Another important operation is finding all possible paths between two individuals, which helps determine their relationship:

In [None]:
# Let's explore the function for finding paths between individuals
try:
    view_function_source('bonsaitree.bonsaitree.v3.pedigrees', 'get_all_paths')
except Exception as e:
    print(f"Could not display the function: {e}")
    # Simplified implementation
    def get_all_paths(up_node_dict, i, j):
        """Find all paths between individuals i and j"""
        # This is a simplified version - in reality this is a more complex operation
        # Simplified implementation can't handle all cases
        if i == j:
            return {(i,)}, {i}  # Path is just the individual themselves, who is also the MRCA
        
        # Find ancestors of both individuals
        i_ancestors = get_rel_set(up_node_dict, i)
        j_ancestors = get_rel_set(up_node_dict, j)
        
        # Find common ancestors
        common_ancestors = i_ancestors.intersection(j_ancestors)
        
        if not common_ancestors:
            return set(), set()  # No paths found, no MRCAs
        
        # Simplified - just return a path through the first common ancestor
        mrca = min(common_ancestors)  # Just pick one MRCA (in reality we'd find the most recent one)
        path = (i, mrca, j)  # Simplified path i -> mrca -> j
        
        return {path}, {mrca}

In [None]:
# Find all paths between individuals 7 and 8 (siblings)
try:
    paths, mrcas = pedigrees.get_all_paths(up_node_dict, 7, 8)
except Exception as e:
    # Use our simplified implementation
    paths, mrcas = get_all_paths(up_node_dict, 7, 8)
    
print(f"Paths between individual 7 and 8: {paths}")
print(f"Most recent common ancestors (MRCAs): {mrcas}")
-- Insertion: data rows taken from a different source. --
/-- No LP-11 within 100 µs of the disable (R269): the port is disabled at once; a packet partly received is
discarded and counted. -/
def Device.linkDisableTimeout (p : CsiPort) (part : Option PartPkt) (d : Device) : Device :=
  match (d.csi p).pendDis with
  | none => d
  | some t =>
    if d.since t < 10000 then d
    else
      let d := match p, part with
        | .rx n, some k =>
          let vc := d.rxChannel n.val k.vc.val
          ((d.bump (F.TRACER_WC_ERR n.val)).rxError n.val (F.TRACER_LINK_ERR_WC n.val) 0x0604 vc k.dt.val k.wc.val).lossOn
            n.val vc 0x0604
        | _, _ => d
      d.csiOff p

/-- A burst begins on the lanes of a Tracer whose domain is not ON (R267): its wake vote is raised, the clocks
restored (R360), the burst lost and counted. -/
def Device.laneWake (n : Nat) (d : Device) : Device :=
  if d.isOn (domTracer n) then d
  else
    let d := d.modPower (fun p => { p with gated := false })
    let d := ((d.setVote (8 + n) (domTracer n) 2).bump (F.TRACER_WAKE_LOST n)).modTracer n
      (fun t => { t with link := { t.link with burstAt := d.timebase } })
    if mapGet (fun _ => false) d.spent (F.TRACER_WAKE_LOST n).addr then d
    else (d.put (F.TRACER_LINK_ERR_WAKE n) 1).raiseFirst (F.TRACER_WAKE_LOST n) 0x0608 n

/-- An initial or periodic deskew sequence received (R259, R265). -/
def Device.deskewReceive (n : Nat) (ok : Bool) (d : Device) : Device :=
  let p := CsiPort.rx (Fin.ofNat 8 n)
  if d.flag p.enabled && d.isOn (domTracer n) && !d.flag p.cphy && decide (1500 ≤ d.fld p.rate) then
    if ok then (d.put p.deskewed 1).modCsi p (fun l => { l with trained := true })
    else
      let d := d.put p.deskewed 0
      (((d.bump (F.TRACER_PHY_ERR n)).rxError n (F.TRACER_LINK_ERR_PHY n) 0x0601 0 0 0).modCsi p (fun l =>
        { l with dropRest := true })).lossAll n 0x0601
  else d

/-! ### Transmission (R259, R262) -/

/-- A periodic deskew sequence (R259). -/
def Device.periodicDeskew (k : Nat) (d : Device) : Device :=
  let p := CsiPort.tx (Fin.ofNat 4 k)
  let us := d.fld (F.PRESS_LINK_TIMING_DESKEW_PERIOD k)
  if d.flag p.enabled && d.isOn (domPress k) && !d.flag p.cphy && decide (1500 ≤ d.fld p.rate)
      && decide (us ≠ 0) && decide (100 * us ≤ d.since (d.csi p).deskewAt) then
    (d.modCsi p (fun l => { l with deskewAt := d.timebase })).modPress k (fun x => { x with deskews := x.deskews + 1 })
  else d

/-- The syndromes of the 26 header bits in the D-PHY header ECC of the CSI-2 Specification. (PRESUMED, log entry 126.) -/
def eccCols : List Nat :=
  [0x07, 0x0B, 0x0D, 0x0E, 0x13, 0x15, 0x16, 0x19, 0x1A, 0x1C, 0x23, 0x25, 0x26] ++
  [0x29, 0x2A, 0x2C, 0x31, 0x32, 0x34, 0x38, 0x1F, 0x2F, 0x37, 0x3B, 0x3D, 0x3E]
def hdrEcc (x : Nat) : Nat := (bitsSet 26 x).foldl (fun e i => e ^^^ eccCols.getD i 0) 0

/-- CRC-16 of headers and payloads (R256): polynomial 0x1021 reflected, initial value 0xFFFF.
(PRESUMED, log entry 126.) -/
def csiCrc (l : List Byte) : List Byte := leBytes 2 (crcBytesLsb 0x8408 0xFFFF l)

/-- A packet header as it goes out (R256, R263): channel, type, and the data field or WC, with the ECC of D-PHY, or
twice with the CRC of C-PHY. (PRESUMED, log entry 126.) -/
def wireHeader (cphy : Bool) (vc dt num : Nat) : List Byte :=
  let di := dt % 64 + (vc % 4) <<< 6
  if cphy then
    let h := leBytes 1 (vc / 4 % 8) ++ leBytes 1 di ++ leBytes 2 num
    h ++ csiCrc h ++ h ++ csiCrc h
  else
    let x := di + (num % 65536) <<< 8 + (vc / 4 % 4) <<< 24
    leBytes 3 x ++ leBytes 1 (hdrEcc x + (vc / 4 % 4) <<< 6)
# Find paths between individuals 7 and 1 (grandparent-grandchild)
try:
    paths, mrcas = pedigrees.get_all_paths(up_node_dict, 7, 1)
except Exception as e:
    # Use our simplified implementation
    paths, mrcas = get_all_paths(up_node_dict, 7, 1)
    
print(f"\nPaths between individual 7 and 1: {paths}")
print(f"Most recent common ancestors (MRCAs): {mrcas}")

### 3. Determining Relationship Types

Bonsai represents relationship types using tuples of the form `(up, down, num_ancs)`, where:
- `up`: Number of generations up from the first individual to the common ancestor
- `down`: Number of generations down from the common ancestor to the second individual
- `num_ancs`: Number of common ancestors (1 or 2)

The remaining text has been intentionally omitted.